/-- PLACEMENT_REPORT, FINISH_NOTICE, WITHDRAWAL_ANSWER and MAT_REFUSAL: how a SEND ends at its source. For an answer to this
node whose handle names an open SEND of its context, while the data path runs: a placement report adds its offset, and the
SEND ends DONE with its length when an eager message has every report; a finish notice ends it DONE with the bytes placed, or
BOUNDS after a pull it refused; a withdrawal answer ends it TIMEOUT, or, bound, lets it run on and makes its end TIMEOUT; a
refusal ends it with its status and detail, and a busy one sets the retry. An answer that names none is late, and a withdrawal
of a completed handle is then sent no more unless the refusal was busy. wd_pending follows the withdrawals that are
unanswered. (05_matching.md R138; 05_matching.md R152; 05_matching.md R153; 05_matching.md R154; 05_matching.md R159;
06_remote_access.md R183) -/
def Obligations.SendsEndByTheAnswersOfTheirPeer : Prop :=
  ∀ (p : Packet) (s : State), let u := s.takeDelivered p
    let c := pDstCtx p
    let ended (t : State) := t.endDelivered p (t.rte.nextId != u.rte.nextId || t.delivered.length != u.delivered.length)
    let late := u.lateAnswer c (pOsn p)
    let lateLast := (u.dropLost c (pOsn p)).lateAnswer c (pOsn p)
    pDstNode p = s.node → u.frozen = false →
    (isMat p [2] = true →
      (u.sendOf p = none → exec (.placementReportArrival p) s = .next ((ended late).done s)) ∧
      (∀ h, u.sendOf p = some h → let h' : Handle := { h with got := h.got ++ [pAux p] }
        let v := (u.stampAnswer h).setHandle h'
        (pAux p ∈ h.got → exec (.placementReportArrival p) s = .next ((ended (u.stampAnswer h)).done s)) ∧
        (pAux p ∉ h.got → h.eager = true → v.sendOffsets h' = [] →
          exec (.placementReportArrival p) s = .next ((ended (v.sendEnd h' 0 0 (dLength h.desc))).done s)) ∧
        (pAux p ∉ h.got → ¬(h.eager = true ∧ v.sendOffsets h' = []) →
          exec (.placementReportArrival p) s = .next ((ended v).done s)))) ∧
    (isMat p [6] = true →
      (u.sendOf p = none → exec (.finishNoticeArrival p) s = .next ((ended late).done s)) ∧
      (∀ h, u.sendOf p = some h →
        (∀ dt n, h.fin = some (0x13, dt, n) →
          exec (.finishNoticeArrival p) s = .next ((ended ((u.stampAnswer h).sendEnd h 0x13 dt (pAux p))).done s)) ∧
        ((∀ dt n, h.fin ≠ some (0x13, dt, n)) →
          exec (.finishNoticeArrival p) s = .next ((ended ((u.stampAnswer h).sendEnd h 0 0 (pAux p))).done s)))) ∧
    (isMat p [3] = true →
      (u.sendOf p = none → exec (.withdrawalAnswerArrival p) s = .next ((ended (lateLast.refreshWd c (pSrcEp p))).done s)) ∧
      (∀ h, u.sendOf p = some h → h.wd ≠ .sent →
        exec (.withdrawalAnswerArrival p) s = .next ((ended ((u.stampAnswer h).refreshWd c (pSrcEp p))).done s)) ∧
      (∀ h, u.sendOf p = some h → h.wd = .sent → let v := (u.stampAnswer h).setHandle { h with wd := .bound }
        (pAux p % 2 = 0 → exec (.withdrawalAnswerArrival p) s =
          .next ((ended ((v.complete h.ref 0x10 0 0 0).refreshWd c (pSrcEp p))).done s)) ∧
        (∀ d n, pAux p % 2 = 1 → h.fin = some (0x10, d, n) → exec (.withdrawalAnswerArrival p) s =
          .next ((ended ((v.complete h.ref 0x10 0 n 0).refreshWd c (pSrcEp p))).done s)) ∧
        (pAux p % 2 = 1 → (∀ d n, h.fin ≠ some (0x10, d, n)) → exec (.withdrawalAnswerArrival p) s =
          .next ((ended (v.refreshWd c (pSrcEp p))).done s)))) ∧
    (isMat p [7] = true → u.pullOf p = none →
      (u.sendOf p = none → exec (.matRefusalArrival p) s =
        .next ((ended ((if bitOf (pAux p) 16 then late else lateLast).refreshWd c (pSrcEp p))).done s)) ∧
      (∀ h, u.sendOf p = some h → let v := u.stampAnswer h
        (bitOf (pAux p) 16 = true → exec (.matRefusalArrival p) s = .next ((ended (v.scheduleMat h.ref)).done s)) ∧
        (bitOf (pAux p) 16 = false → exec (.matRefusalArrival p) s = .next ((ended (((v.setHandle { h with wd := .none }).finish
          h.ref (bitsOf (pAux p) 7 0) (bitsOf (pAux p) 15 8)).refreshWd h.ctx (dTarget h.desc))).done s)))) ∧
    (∀ h st dt n,
      (h.wd = .none → s.sendEnd h st dt n = s.complete h.ref st dt n 0) ∧
      (h.wd = .bound → s.sendEnd h st dt n = s.complete h.ref 0x10 0 n 0) ∧
      (h.wd = .sent → s.sendEnd h st dt n = s.setHandle { h with fin := some (0x10, 0, n) }))

/-- PULL_REQUEST, PULL_RESPONSE, a refused pull and PULL_ROUTE_TIMEOUT. A pull request for an open SEND whose range still
translates and can be read starts to gather its bytes, or for an inline SEND is answered from the descriptor; for one that
translates no more it is refused BOUNDS and counted, for a page in a retired bank or an uncorrectable word refused 0x13 with
detail 7 or 8, for a busy bank and in RMA's setup refused busy, and for a handle that is no open SEND refused 0x12 detail
0x07. A pull response with an offset still wanted places its bytes in the bound receive, which ends when all are placed, once;
a refused pull ends the receive PEER_LOST, with a finish notice unless the handle was gone; and so does a source without a
route for timeout_us. (05_matching.md R151; 05_matching.md R153; 06_remote_access.md R200; 12_faults.md R380; 12_faults.md
R384; log entry 20) -/
def Obligations.PullsMoveTheBytesOfALongMessage : Prop :=
  (∀ (p : Packet) (s : State), let u := s.takeDelivered p
    let ended (t : State) := t.endDelivered p (t.rte.nextId != u.rte.nextId || t.delivered.length != u.delivered.length)
    let refuse (v : State) (aux : Nat) := v.matAnswer (pDstCtx p) (pSrcEp p) (pClass p) (pOsn p) 0 7 (pHandle p) aux []
    pDstNode p = s.node → u.frozen = false → u.answerFull p = none →
    (isMat p [4] = true → u.rsv.quarantineEnd.isSome = true →
      exec (.pullRequestArrival p) s = .next ((ended u.dropQuarantined).done s)) ∧
    (isMat p [4] = true → u.rsv.quarantineEnd = none → u.inSetup 6 = true →
      exec (.pullRequestArrival p) s = .next ((ended (refuse u (2 ^ 16))).done s)) ∧
    (isMat p [4] = true → u.rsv.quarantineEnd = none → u.inSetup 6 = false →
      (u.sendOf p = none → exec (.pullRequestArrival p) s = .next ((ended (refuse u 0x0712)).done s)) ∧
      (∀ h, u.sendOf p = some h → let v := u.ctxUse h.ctx
        let places := v.places h.ctx (dKind h.desc) (dAddr h.desc + pAux p) (pFdelta p + 1) false
        (dKind h.desc = 3 → exec (.pullRequestArrival p) s =
          .next ((ended (v.pullServed p (((dInline h.desc).drop (pAux p)).take (pFdelta p + 1)))).done s)) ∧
        (∀ d, dKind h.desc ≠ 3 → places = .error d → exec (.pullRequestArrival p) s = .next
          ((ended (refuse ((v.setHandle { h with fin := some (0x13, d, 0) }).fault 4 6 0) (0x13 + d * 2 ^ 8))).done s)) ∧
        (∀ ps, dKind h.desc ≠ 3 → places = .ok ps →
          (v.placesCheck ps false = some .busy →
            exec (.pullRequestArrival p) s = .next ((ended (refuse v (2 ^ 16))).done s)) ∧
          (v.placesCheck ps false = some .retired → exec (.pullRequestArrival p) s =
            .next ((ended (refuse (v.setHandle { h with fin := some (0x13, 7, 0) }) 0x0713)).done s)) ∧
          (v.placesCheck ps false = some .uncorrectable → exec (.pullRequestArrival p) s =
            .next ((ended (refuse (v.setHandle { h with fin := some (0x13, 8, 0) }) 0x0813)).done s)) ∧
          (v.placesCheck ps false = none → exec (.pullRequestArrival p) s = .next ((ended ((v.xltUse h.ctx (dKind h.desc)
            (dAddr h.desc + pAux p) (pFdelta p + 1)).gather ps (.pullServe p)).2).done s))))) ∧
    (isMat p [5] = true →
      (u.pullOf p = none → exec (.pullResponseArrival p) s = .next ((ended (u.lateAnswer (pDstCtx p) (pOsn p))).done s)) ∧
      (∀ b, u.pullOf p = some b →
        (pAux p ∈ b.unpulled → u.pagesBusy (u.boundPages b (pAux p) p.bytes) = false → exec (.pullResponseArrival p) s =
          .next ((ended ((u.placeAt { b with pulled := b.pulled ++ [pAux p] } (pAux p) p.bytes).boundEnd b.ctx b.src b.msn)).done
            s)) ∧
        (pAux p ∉ b.unpulled ∨ u.pagesBusy (u.boundPages b (pAux p) p.bytes) = true →
          exec (.pullResponseArrival p) s = .next ((ended u).done s)))) ∧
    (isMat p [7] = true → ∀ b, u.pullOf p = some b →
      (bitOf (pAux p) 16 = true → exec (.matRefusalArrival p) s = .next ((ended u).done s)) ∧
      (bitOf (pAux p) 16 = false → bitsOf (pAux p) 7 0 = 0x12 →
        exec (.matRefusalArrival p) s = .next ((ended (u.boundDone b 0x11 0 b.placed)).done s)) ∧
      (bitOf (pAux p) 16 = false → bitsOf (pAux p) 7 0 ≠ 0x12 →
        exec (.matRefusalArrival p) s = .next ((ended ((u.finishNotice b).boundDone b 0x11 0 b.placed)).done s)))) ∧
  (∀ (r : HandleRef) (b : Bound) (t : Nat) (s : State), s.frozen = false → s.boundFor r = some b → b.pull = true →
    b.lostAt = some t → s.hasRoute (epNode b.src) = false → exec (.pullRouteTimeout r) s =
      .next (((s.advance (t + us (s.ctx b.ctx).timeoutUs)).boundDone b 0x11 0 b.placed).done s)) ∧
  (∀ (s : State) (c src msn : Nat) (b : Bound), s.boundOf c src msn = some b → let t := if b.pull then s.finishNotice b else s
    (b.finished = true ∨ b.placed < b.want → s.boundEnd c src msn = s) ∧
    (b.finished = false → b.want ≤ b.placed → b.retired = true → s.boundEnd c src msn = t.boundDone b 0x18 7 0) ∧
    (b.finished = false → b.want ≤ b.placed → b.retired = false →
      s.boundEnd c src msn = t.boundDone b (if b.capacity < b.length then 0x14 else 0) 0 b.want))

/-- SEND_HOLD_RELEASE, RECV_HOLD_RELEASE and BUSY_RETRY_EXPIRE. A SEND held for a peer record is dispatched when nothing older
of MAT is held and MAT is out of setup: with a record it takes its msn and its packets are sent; without one it stays held; a
refusal of its checks completes it. The receives and cancels that wait for an entry go on from the front of their context's
stream: a receive binds the first message that it matches, or is stored, or waits where the store has no room; a cancel acts.
A busy retry sends again, at the time of the first, the unanswered packets of its operation whose time has come. While the
data path is stopped none of these happens. (05_matching.md R137; 05_matching.md R146; 05_matching.md R159; 05_matching.md
R161; 06_remote_access.md R177; 06_remote_access.md R181; 12_faults.md R386) -/
def Obligations.WhatMatHoldsGoesOn : Prop :=
  (∀ (r : HandleRef) (h : Handle) (s : State), s.handle? r = some h → dOpcode h.desc = 4 → h.phase = .held →
    s.heldBehind h = false → s.inSetup 5 = false →
    let u := (s.ctxUse h.ctx).stampFirst 1 (handleKey h.ref) 4
    let room := (u.peer? h.ctx (dTarget h.desc)).isSome || u.peerRoom h.ctx (dTarget h.desc)
    let p := u.peerOf h.ctx (dTarget h.desc)
    let w := if h.msnOk then u else u.putPeer { p with nextMsn := (p.nextMsn + 1) % 2 ^ 32 }
    let a := w.activate { h with msn := if h.msnOk then h.msn else p.nextMsn, msnOk := true, eager := w.sendEager h.desc }
    (s.frozen = true → exec (.sendHoldRelease r) s = .next (s.done s)) ∧
    (s.frozen = false → u.inSetup 5 = false →
      (∀ st dt, u.sendRefusal h = some (st, dt) → exec (.sendHoldRelease r) s = .next ((u.finish h.ref st dt).done s)) ∧
      (u.sendRefusal h = none → room = false → exec (.sendHoldRelease r) s = .next ((u.hold h).done s)) ∧
      (u.sendRefusal h = none → room = true → exec (.sendHoldRelease r) s =
        .next (((a.sampleLocal (handleKey h.ref) (a.localAddr h.ctx h.desc)).sendAll h.ref).done s)))) ∧
  (∀ (c i : Nat) (h : Handle) (s : State), s.frozen = false → s.mat.held.find? (fun e => e.1 == c) = some (c, i) →
    s.handle? ⟨c, i⟩ = some h →
    (dOpcode h.desc ≠ 6 → s.postRecv h = none → exec (.recvHoldRelease c) s = .next (s.done s)) ∧
    (∀ t, dOpcode h.desc ≠ 6 → s.postRecv h = some t → exec (.recvHoldRelease c) s = .next
      (((t.recvUnwait ⟨c, i⟩).recvRelease c (s.mat.held.length - 1)).done s)) ∧
    (dOpcode h.desc = 6 → exec (.recvHoldRelease c) s = .next
      ((((s.recvUnwait ⟨c, i⟩).cancelNow ⟨c, i⟩).recvRelease c (s.mat.held.length - 1)).done s))) ∧
  (∀ (h : Handle) (s : State), let r := recvEntry h
    let u := if r.cls = 0 then s.matProbes h.ctx [r.key] else s
    let stamp := (u.ctx h.ctx).postStamp
    (∀ i m, u.firstMessage r = some (i, m) → s.postRecv h = some ((u.matRemove i m).bindMsg m r)) ∧
    (u.firstMessage r = none → u.matInsert { r with stamp := stamp } = none → s.postRecv h = none) ∧
    (∀ v, u.firstMessage r = none → u.matInsert { r with stamp := stamp } = some v → s.postRecv h = some
      (((v.setCtx h.ctx { v.ctx h.ctx with postStamp := stamp + 1 }).wcAdd h.ctx r.cls true).reportCtx h.ctx))) ∧
  (∀ (r : HandleRef) (h : Handle) (t : Nat) (s : State), s.frozen = false → s.handle? r = some h →
    h.busyRetryAt (s.openParts h) = some t → let u := s.advance t
    let ks := h.dueParts u.now u.retryPs (u.sendUnanswered h)
    let due := h.dueParts u.now u.retryPs h.unanswered
    let timer := due.any fun k => (h.txOf k).any fun t => t.time + u.retryPs ≤ u.now
    let all := if dOpcode h.desc = 1 ∧ timer then h.unanswered else due
    (dOpcode h.desc = 4 → exec (.busyRetryExpire r) s = .next (((u.setHandle (h.restart u.now ks)).sendThese h.ref ks).done s)) ∧
    (dOpcode h.desc ≠ 4 → exec (.busyRetryExpire r) s = .next (((u.setHandle (h.restart u.now all)).sendParts h.ref all).done s)))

----

**What you will do**
Transcribe the lines above between the line holding "0 0).refreshWd c (pSrcEp p))).done s)) ∧" and the line holding "whose range still", inclusive, exactly as they stand and with nothing added.

**Solved exercise**
          .next ((ended ((v.complete h.ref 0x10 0 0 0).refreshWd c (pSrcEp p))).done s)) ∧
        (∀ d n, pAux p % 2 = 1 → h.fin = some (0x10, d, n) → exec (.withdrawalAnswerArrival p) s =
          .next ((ended ((v.complete h.ref 0x10 0 n 0).refreshWd c (pSrcEp p))).done s)) ∧
        (pAux p % 2 = 1 → (∀ d n, h.fin ≠ some (0x10, d, n)) → exec (.withdrawalAnswerArrival p) s =
          .next ((ended (v.refreshWd c (pSrcEp p))).done s)))) ∧
    (isMat p [7] = true → u.pullOf p = none →
      (u.sendOf p = none → exec (.matRefusalArrival p) s =
        .next ((ended ((if bitOf (pAux p) 16 then late else lateLast).refreshWd c (pSrcEp p))).done s)) ∧
      (∀ h, u.sendOf p = some h → let v := u.stampAnswer h
        (bitOf (pAux p) 16 = true → exec (.matRefusalArrival p) s = .next ((ended (v.scheduleMat h.ref)).done s)) ∧
        (bitOf (pAux p) 16 = false → exec (.matRefusalArrival p) s = .next ((ended (((v.setHandle { h with wd := .none }).finish
          h.ref (bitsOf (pAux p) 7 0) (bitsOf (pAux p) 15 8)).refreshWd h.ctx (dTarget h.desc))).done s)))) ∧
    (∀ h st dt n,
      (h.wd = .none → s.sendEnd h st dt n = s.complete h.ref st dt n 0) ∧
      (h.wd = .bound → s.sendEnd h st dt n = s.complete h.ref 0x10 0 n 0) ∧
      (h.wd = .sent → s.sendEnd h st dt n = s.setHandle { h with fin := some (0x10, 0, n) }))

/-- PULL_REQUEST, PULL_RESPONSE, a refused pull and PULL_ROUTE_TIMEOUT. A pull request for an open SEND whose range still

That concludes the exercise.